Software engineer on the Poly team, Bruno Oliveira, describes the separate use cases for edit time and runtime importing like this: “If you were to build a racing car game where the player could choose between five specific cars, you would import those five cars at edit time. However, if the racing car game was to allow the player to choose whichever model they want as their car, you could use the runtime API to let the user pick any car at runtime. Then their car could be a dinosaur, a lobster, or even a shoe if they want it to be.”
To import a 3D model from the Poly API, an asset ID is required. This can be hardcoded by pulling it from Assets’ detail screen in the Unity Poly Toolkit, or by using the API to retrieve a list of PolyAsset data objects based on a search query. From the PolyAsset data object you can also retrieve thumbnail URLs and a GameObject of the 3D asset itself. The following recipes will apply all of these approaches for integrating 3D Poly assets into an ARCore scene.
Poly
The Unity Poly Toolkit can be downloaded from the GitHub site, the Unity Asset Store, or from the developer site’s quick start guide:
Quick start guide: https://developers.google.com/poly/develop/unity
GitHub site: https://github.com/googlevr/poly-toolkit-unity/releases
Find out more about the Poly Toolkit and the Poly API from the developer site: https://developers.google.com/poly/develop/toolkit-unity.
Recipe 8.2: Integrating the Poly Toolkit with ARCore and Unity
The first step to incorporating Poly assets into your ARCore project is to install the Poly Toolkit Unity package. This recipe walks through the toolkit installation steps and importing a Poly model into a scene from the Unity Editor.
Note
The companion files already have the Poly Toolkit installed, so if you have imported this chapter’s Unity package into a new project you don’t need to install it again. You can skip to step 3 of this recipe.

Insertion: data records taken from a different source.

-- ==== Sys2Proof/Laws/Outside.lean ====
section
/-! SUPPORT. The frame of an operation: the state outside a set of its parts, a set given as a bit mask in the order of State's fields. For
each operation the files Laws/Outside*.lean say that the state outside the parts the operation may write is as before. -/

namespace Sys2Proof.Machine

open Sys2Proof Sys2Proof.Safety

/-- The state with the parts of a mask blanked: what two states agree on when they differ in those parts alone. -/
def State.outside (m : Nat) (s : State) : State × (Nat → FnRun) × (Nat → Nat) :=
  ({
    pending := if m.testBit 0 then [] else s.pending,
    waiting := if m.testBit 1 then [] else s.waiting,
    aside := if m.testBit 2 then [] else s.aside,
    ops := if m.testBit 3 then [] else s.ops,
    regs := if m.testBit 4 || m.testBit 45 then [] else s.regs,
    lock := if m.testBit 5 then false else s.lock,
    blockedLast := if m.testBit 6 then 0 else s.blockedLast,
    otp := if m.testBit 7 then {} else s.otp,
    sup := if m.testBit 8 then {} else s.sup,
    boot := if m.testBit 9 then {} else s.boot,
    pcie := if m.testBit 10 then {} else if m.testBit 43 then { s.pcie with msix := [] } else s.pcie,
    fns := if m.testBit 11 || m.testBit 44 then [] else s.fns,
    slots := if m.testBit 12 then [] else s.slots,
    eps := if m.testBit 13 then [] else s.eps,
    short := if m.testBit 14 then [] else s.short,
    grants := if m.testBit 15 then [] else s.grants,
    links := if m.testBit 16 then [] else s.links,
    buses := if m.testBit 17 then [] else s.buses,
    guests := if m.testBit 18 then [] else s.guests,
    tcs := if m.testBit 19 then [] else s.tcs,
    pds := if m.testBit 20 then [] else s.pds,
    paths := if m.testBit 21 then [] else s.paths,
    brgs := if m.testBit 22 then [] else s.brgs,
    caps := if m.testBit 23 then [] else s.caps,
    capStarts := if m.testBit 24 then 0 else s.capStarts,
    beds := if m.testBit 25 then [] else s.beds,
    hooks := if m.testBit 26 then [] else s.hooks,
    budget := if m.testBit 27 then {} else s.budget,
    mode := if m.testBit 28 then {} else s.mode,
    eng := if m.testBit 29 then {} else s.eng,
    grafts := if m.testBit 30 then [] else s.grafts,
    dsp := if m.testBit 31 then {} else s.dsp,
    flt := if m.testBit 32 then {} else s.flt,
    inj := if m.testBit 33 then [] else s.inj,
    alm := if m.testBit 34 then {} else s.alm,
    time := if m.testBit 35 then {} else s.time,
    smb := if m.testBit 36 then {} else s.smb,
    tele := if m.testBit 37 then {} else s.tele,
    tallies := if m.testBit 38 then [] else s.tallies,
    units := if m.testBit 39 then {} else s.units,
    out := if m.testBit 40 then [] else s.out,
    blocked := if m.testBit 41 then [] else s.blocked,
    free := if m.testBit 42 then 0 else s.free },
   fun f => if m.testBit 11 then {} else { (tget {} s.fns f : FnRun) with evrs := if m.testBit 44 then [] else (tget {} s.fns f : FnRun).evrs },
   fun off => if (if unsentReg off then m.testBit 45 else m.testBit 4) then 0 else tget (resetVal off) s.regs off)

theorem sub_trans {a b m : Nat} (h : a &&& m = a) (hb : b &&& a = b) : b &&& m = b := by
  rw [← hb, Nat.land_assoc, h]
theorem sub_bit {a m : Nat} (h : a &&& m = a) (i : Nat) (hi : a.testBit i = true) : m.testBit i = true := by
  rw [← h, Nat.testBit_land] at hi
  exact (Bool.and_eq_true_iff.mp hi).2
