-- ==== Sys2Proof/Laws/State.lean ====
section
/-! SUPPORT. One lemma per part of the state per update: what an update leaves, and what it writes. -/

namespace Sys2Proof.Machine

open Sys2Proof

/-! ### links -/

@[simp] theorem linkPut_same (s : State) (k : Nat) (v : Link) : (s.linkPut k v).link k = v := tget_tput_same _ _ _ _
theorem linkPut_ne (s : State) (k j : Nat) (v : Link) (h : j ≠ k) : (s.linkPut k v).link j = s.link j := tget_tput_ne _ _ _ _ _ h
@[simp] theorem linkOn_same (s : State) (k : Nat) (g : Link → Link) : (s.linkOn k g).link k = g (s.link k) := tget_tput_same _ _ _ _
theorem linkOn_ne (s : State) (k j : Nat) (g : Link → Link) (h : j ≠ k) : (s.linkOn k g).link j = s.link j := tget_tput_ne _ _ _ _ _ h
@[simp] theorem linkPut_pending (s : State) (k : Nat) (v : Link) : (s.linkPut k v).pending = s.pending := rfl
@[simp] theorem linkPut_waiting (s : State) (k : Nat) (v : Link) : (s.linkPut k v).waiting = s.waiting := rfl
@[simp] theorem linkPut_aside (s : State) (k : Nat) (v : Link) : (s.linkPut k v).aside = s.aside := rfl
@[simp] theorem linkPut_ops (s : State) (k : Nat) (v : Link) : (s.linkPut k v).ops = s.ops := rfl
@[simp] theorem linkPut_regs (s : State) (k : Nat) (v : Link) : (s.linkPut k v).regs = s.regs := rfl
@[simp] theorem linkPut_lock (s : State) (k : Nat) (v : Link) : (s.linkPut k v).lock = s.lock := rfl
@[simp] theorem linkPut_blockedLast (s : State) (k : Nat) (v : Link) : (s.linkPut k v).blockedLast = s.blockedLast := rfl
@[simp] theorem linkPut_otp (s : State) (k : Nat) (v : Link) : (s.linkPut k v).otp = s.otp := rfl
@[simp] theorem linkPut_sup (s : State) (k : Nat) (v : Link) : (s.linkPut k v).sup = s.sup := rfl
@[simp] theorem linkPut_boot (s : State) (k : Nat) (v : Link) : (s.linkPut k v).boot = s.boot := rfl
@[simp] theorem linkPut_pcie (s : State) (k : Nat) (v : Link) : (s.linkPut k v).pcie = s.pcie := rfl
@[simp] theorem linkPut_fns (s : State) (k : Nat) (v : Link) : (s.linkPut k v).fns = s.fns := rfl
@[simp] theorem linkPut_slots (s : State) (k : Nat) (v : Link) : (s.linkPut k v).slots = s.slots := rfl
@[simp] theorem linkPut_eps (s : State) (k : Nat) (v : Link) : (s.linkPut k v).eps = s.eps := rfl
@[simp] theorem linkPut_short (s : State) (k : Nat) (v : Link) : (s.linkPut k v).short = s.short := rfl
@[simp] theorem linkPut_grants (s : State) (k : Nat) (v : Link) : (s.linkPut k v).grants = s.grants := rfl
@[simp] theorem linkPut_buses (s : State) (k : Nat) (v : Link) : (s.linkPut k v).buses = s.buses := rfl
@[simp] theorem linkPut_guests (s : State) (k : Nat) (v : Link) : (s.linkPut k v).guests = s.guests := rfl
@[simp] theorem linkPut_tcs (s : State) (k : Nat) (v : Link) : (s.linkPut k v).tcs = s.tcs := rfl
@[simp] theorem linkPut_pds (s : State) (k : Nat) (v : Link) : (s.linkPut k v).pds = s.pds := rfl
@[simp] theorem linkPut_paths (s : State) (k : Nat) (v : Link) : (s.linkPut k v).paths = s.paths := rfl
@[simp] theorem linkPut_brgs (s : State) (k : Nat) (v : Link) : (s.linkPut k v).brgs = s.brgs := rfl
@[simp] theorem linkPut_caps (s : State) (k : Nat) (v : Link) : (s.linkPut k v).caps = s.caps := rfl
@[simp] theorem linkPut_capStarts (s : State) (k : Nat) (v : Link) : (s.linkPut k v).capStarts = s.capStarts := rfl
@[simp] theorem linkPut_beds (s : State) (k : Nat) (v : Link) : (s.linkPut k v).beds = s.beds := rfl
@[simp] theorem linkPut_hooks (s : State) (k : Nat) (v : Link) : (s.linkPut k v).hooks = s.hooks := rfl
@[simp] theorem linkPut_budget (s : State) (k : Nat) (v : Link) : (s.linkPut k v).budget = s.budget := rfl
@[simp] theorem linkPut_mode (s : State) (k : Nat) (v : Link) : (s.linkPut k v).mode = s.mode := rfl
@[simp] theorem linkPut_eng (s : State) (k : Nat) (v : Link) : (s.linkPut k v).eng = s.eng := rfl
@[simp] theorem linkPut_grafts (s : State) (k : Nat) (v : Link) : (s.linkPut k v).grafts = s.grafts := rfl
@[simp] theorem linkPut_dsp (s : State) (k : Nat) (v : Link) : (s.linkPut k v).dsp = s.dsp := rfl
@[simp] theorem linkPut_flt (s : State) (k : Nat) (v : Link) : (s.linkPut k v).flt = s.flt := rfl
@[simp] theorem linkPut_inj (s : State) (k : Nat) (v : Link) : (s.linkPut k v).inj = s.inj := rfl
@[simp] theorem linkPut_alm (s : State) (k : Nat) (v : Link) : (s.linkPut k v).alm = s.alm := rfl
@[simp] theorem linkPut_time (s : State) (k : Nat) (v : Link) : (s.linkPut k v).time = s.time := rfl
@[simp] theorem linkPut_smb (s : State) (k : Nat) (v : Link) : (s.linkPut k v).smb = s.smb := rfl
@[simp] theorem linkPut_tele (s : State) (k : Nat) (v : Link) : (s.linkPut k v).tele = s.tele := rfl
@[simp] theorem linkPut_tallies (s : State) (k : Nat) (v : Link) : (s.linkPut k v).tallies = s.tallies := rfl
@[simp] theorem linkPut_units (s : State) (k : Nat) (v : Link) : (s.linkPut k v).units = s.units := rfl
@[simp] theorem linkPut_out (s : State) (k : Nat) (v : Link) : (s.linkPut k v).out = s.out := rfl
@[simp] theorem linkPut_blocked (s : State) (k : Nat) (v : Link) : (s.linkPut k v).blocked = s.blocked := rfl
@[simp] theorem linkPut_free (s : State) (k : Nat) (v : Link) : (s.linkPut k v).free = s.free := rfl
@[simp] theorem linkPut_at_bus (s : State) (k j : Nat) (v : Link) : (s.linkPut k v).bus j = s.bus j := rfl
@[simp] theorem linkPut_at_guest (s : State) (k j : Nat) (v : Link) : (s.linkPut k v).guest j = s.guest j := rfl
@[simp] theorem linkPut_at_tc (s : State) (k j : Nat) (v : Link) : (s.linkPut k v).tc j = s.tc j := rfl
@[simp] theorem linkPut_at_pd (s : State) (k j : Nat) (v : Link) : (s.linkPut k v).pd j = s.pd j := rfl
@[simp] theorem linkPut_at_path (s : State) (k j : Nat) (v : Link) : (s.linkPut k v).path j = s.path j := rfl
@[simp] theorem linkPut_at_brg (s : State) (k j : Nat) (v : Link) : (s.linkPut k v).brg j = s.brg j := rfl
@[simp] theorem linkPut_at_cap (s : State) (k j : Nat) (v : Link) : (s.linkPut k v).cap j = s.cap j := rfl
@[simp] theorem linkPut_at_bed (s : State) (k j : Nat) (v : Link) : (s.linkPut k v).bed j = s.bed j := rfl
@[simp] theorem linkPut_at_hook (s : State) (k j : Nat) (v : Link) : (s.linkPut k v).hook j = s.hook j := rfl
@[simp] theorem linkPut_at_fn (s : State) (k j : Nat) (v : Link) : (s.linkPut k v).fn j = s.fn j := rfl
@[simp] theorem linkPut_at_slot (s : State) (k j : Nat) (v : Link) : (s.linkPut k v).slot j = s.slot j := rfl
@[simp] theorem linkPut_at_ep (s : State) (k j : Nat) (v : Link) : (s.linkPut k v).ep j = s.ep j := rfl
@[simp] theorem linkPut_at_graft (s : State) (k j : Nat) (v : Link) : (s.linkPut k v).graft j = s.graft j := rfl
@[simp] theorem linkPut_at_tally (s : State) (k j : Nat) (v : Link) : (s.linkPut k v).tally j = s.tally j := rfl
@[simp] theorem linkOn_pending (s : State) (k : Nat) (g : Link → Link) : (s.linkOn k g).pending = s.pending := rfl
@[simp] theorem linkOn_waiting (s : State) (k : Nat) (g : Link → Link) : (s.linkOn k g).waiting = s.waiting := rfl
@[simp] theorem linkOn_aside (s : State) (k : Nat) (g : Link → Link) : (s.linkOn k g).aside = s.aside := rfl
@[simp] theorem linkOn_ops (s : State) (k : Nat) (g : Link → Link) : (s.linkOn k g).ops = s.ops := rfl
@[simp] theorem linkOn_regs (s : State) (k : Nat) (g : Link → Link) : (s.linkOn k g).regs = s.regs := rfl
@[simp] theorem linkOn_lock (s : State) (k : Nat) (g : Link → Link) : (s.linkOn k g).lock = s.lock := rfl
@[simp] theorem linkOn_blockedLast (s : State) (k : Nat) (g : Link → Link) : (s.linkOn k g).blockedLast = s.blockedLast := rfl
@[simp] theorem linkOn_otp (s : State) (k : Nat) (g : Link → Link) : (s.linkOn k g).otp = s.otp := rfl
@[simp] theorem linkOn_sup (s : State) (k : Nat) (g : Link → Link) : (s.linkOn k g).sup = s.sup := rfl
@[simp] theorem linkOn_boot (s : State) (k : Nat) (g : Link → Link) : (s.linkOn k g).boot = s.boot := rfl
@[simp] theorem linkOn_pcie (s : State) (k : Nat) (g : Link → Link) : (s.linkOn k g).pcie = s.pcie := rfl
@[simp] theorem linkOn_fns (s : State) (k : Nat) (g : Link → Link) : (s.linkOn k g).fns = s.fns := rfl
@[simp] theorem linkOn_slots (s : State) (k : Nat) (g : Link → Link) : (s.linkOn k g).slots = s.slots := rfl
@[simp] theorem linkOn_eps (s : State) (k : Nat) (g : Link → Link) : (s.linkOn k g).eps = s.eps := rfl
@[simp] theorem linkOn_short (s : State) (k : Nat) (g : Link → Link) : (s.linkOn k g).short = s.short := rfl
@[simp] theorem linkOn_grants (s : State) (k : Nat) (g : Link → Link) : (s.linkOn k g).grants = s.grants := rfl
@[simp] theorem linkOn_buses (s : State) (k : Nat) (g : Link → Link) : (s.linkOn k g).buses = s.buses := rfl
@[simp] theorem linkOn_guests (s : State) (k : Nat) (g : Link → Link) : (s.linkOn k g).guests = s.guests := rfl
@[simp] theorem linkOn_tcs (s : State) (k : Nat) (g : Link → Link) : (s.linkOn k g).tcs = s.tcs := rfl
@[simp] theorem linkOn_pds (s : State) (k : Nat) (g : Link → Link) : (s.linkOn k g).pds = s.pds := rfl
@[simp] theorem linkOn_paths (s : State) (k : Nat) (g : Link → Link) : (s.linkOn k g).paths = s.paths := rfl
@[simp] theorem linkOn_brgs (s : State) (k : Nat) (g : Link → Link) : (s.linkOn k g).brgs = s.brgs := rfl
@[simp] theorem linkOn_caps (s : State) (k : Nat) (g : Link → Link) : (s.linkOn k g).caps = s.caps := rfl
@[simp] theorem linkOn_capStarts (s : State) (k : Nat) (g : Link → Link) : (s.linkOn k g).capStarts = s.capStarts := rfl
@[simp] theorem linkOn_beds (s : State) (k : Nat) (g : Link → Link) : (s.linkOn k g).beds = s.beds := rfl
@[simp] theorem linkOn_hooks (s : State) (k : Nat) (g : Link → Link) : (s.linkOn k g).hooks = s.hooks := rfl
@[simp] theorem linkOn_budget (s : State) (k : Nat) (g : Link → Link) : (s.linkOn k g).budget = s.budget := rfl
@[simp] theorem linkOn_mode (s : State) (k : Nat) (g : Link → Link) : (s.linkOn k g).mode = s.mode := rfl
@[simp] theorem linkOn_eng (s : State) (k : Nat) (g : Link → Link) : (s.linkOn k g).eng = s.eng := rfl
@[simp] theorem linkOn_grafts (s : State) (k : Nat) (g : Link → Link) : (s.linkOn k g).grafts = s.grafts := rfl
@[simp] theorem linkOn_dsp (s : State) (k : Nat) (g : Link → Link) : (s.linkOn k g).dsp = s.dsp := rfl
@[simp] theorem linkOn_flt (s : State) (k : Nat) (g : Link → Link) : (s.linkOn k g).flt = s.flt := rfl
@[simp] theorem linkOn_inj (s : State) (k : Nat) (g : Link → Link) : (s.linkOn k g).inj = s.inj := rfl
@[simp] theorem linkOn_alm (s : State) (k : Nat) (g : Link → Link) : (s.linkOn k g).alm = s.alm := rfl
@[simp] theorem linkOn_time (s : State) (k : Nat) (g : Link → Link) : (s.linkOn k g).time = s.time := rfl
@[simp] theorem linkOn_smb (s : State) (k : Nat) (g : Link → Link) : (s.linkOn k g).smb = s.smb := rfl
@[simp] theorem linkOn_tele (s : State) (k : Nat) (g : Link → Link) : (s.linkOn k g).tele = s.tele := rfl
@[simp] theorem linkOn_tallies (s : State) (k : Nat) (g : Link → Link) : (s.linkOn k g).tallies = s.tallies := rfl
@[simp] theorem linkOn_units (s : State) (k : Nat) (g : Link → Link) : (s.linkOn k g).units = s.units := rfl
@[simp] theorem linkOn_out (s : State) (k : Nat) (g : Link → Link) : (s.linkOn k g).out = s.out := rfl
@[simp] theorem linkOn_blocked (s : State) (k : Nat) (g : Link → Link) : (s.linkOn k g).blocked = s.blocked := rfl
@[simp] theorem linkOn_free (s : State) (k : Nat) (g : Link → Link) : (s.linkOn k g).free = s.free := rfl
@[simp] theorem linkOn_at_bus (s : State) (k j : Nat) (g : Link → Link) : (s.linkOn k g).bus j = s.bus j := rfl
@[simp] theorem linkOn_at_guest (s : State) (k j : Nat) (g : Link → Link) : (s.linkOn k g).guest j = s.guest j := rfl
@[simp] theorem linkOn_at_tc (s : State) (k j : Nat) (g : Link → Link) : (s.linkOn k g).tc j = s.tc j := rfl
@[simp] theorem linkOn_at_pd (s : State) (k j : Nat) (g : Link → Link) : (s.linkOn k g).pd j = s.pd j := rfl
@[simp] theorem linkOn_at_path (s : State) (k j : Nat) (g : Link → Link) : (s.linkOn k g).path j = s.path j := rfl
@[simp] theorem linkOn_at_brg (s : State) (k j : Nat) (g : Link → Link) : (s.linkOn k g).brg j = s.brg j := rfl
@[simp] theorem linkOn_at_cap (s : State) (k j : Nat) (g : Link → Link) : (s.linkOn k g).cap j = s.cap j := rfl
@[simp] theorem linkOn_at_bed (s : State) (k j : Nat) (g : Link → Link) : (s.linkOn k g).bed j = s.bed j := rfl
@[simp] theorem linkOn_at_hook (s : State) (k j : Nat) (g : Link → Link) : (s.linkOn k g).hook j = s.hook j := rfl
@[simp] theorem linkOn_at_fn (s : State) (k j : Nat) (g : Link → Link) : (s.linkOn k g).fn j = s.fn j := rfl
@[simp] theorem linkOn_at_slot (s : State) (k j : Nat) (g : Link → Link) : (s.linkOn k g).slot j = s.slot j := rfl
@[simp] theorem linkOn_at_ep (s : State) (k j : Nat) (g : Link → Link) : (s.linkOn k g).ep j = s.ep j := rfl
@[simp] theorem linkOn_at_graft (s : State) (k j : Nat) (g : Link → Link) : (s.linkOn k g).graft j = s.graft j := rfl
@[simp] theorem linkOn_at_tally (s : State) (k j : Nat) (g : Link → Link) : (s.linkOn k g).tally j = s.tally j := rfl
/-! ### buses -/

Follow these steps to get the Poly toolkit installed and working in a Unity project:
Download the Poly Toolkit Unity package from the Unity Asset Store or from the GitHub site. To download it from the GitHub site follow this link: https://github.com/googlevr/poly-toolkit-unity/releases
Create a new project and import the downloaded package into your Unity project by dragging it into the Assets folder. When the Import Unity Package window appears make sure all the assets are selected and click Import.
The Poly Asset browser opens immediately after installation (see Figure 8.4).
Figure 8.4 The Poly Toolkit browse window. (© Google LLC) The Poly Browse window, Poly settings, and all other Poly-related functions can be accessed from the Poly menu at the top of the Unity workspace. The Poly toolkit requires unsafe command line options to be specified. Do this by enabling “Allow Unsafe Code” in the Other Settings section of the Player Settings.
To import assets into a Unity project choose Poly > Browse Assets. Select the asset thumbnail that you want to import and then click Import Into Project. The 3D model will be imported directly into the open scene and saved in the Poly directory in the root assets folder. This imported object is brought in as a prefab, and so multiple instances of it can be created throughout the project’s scenes.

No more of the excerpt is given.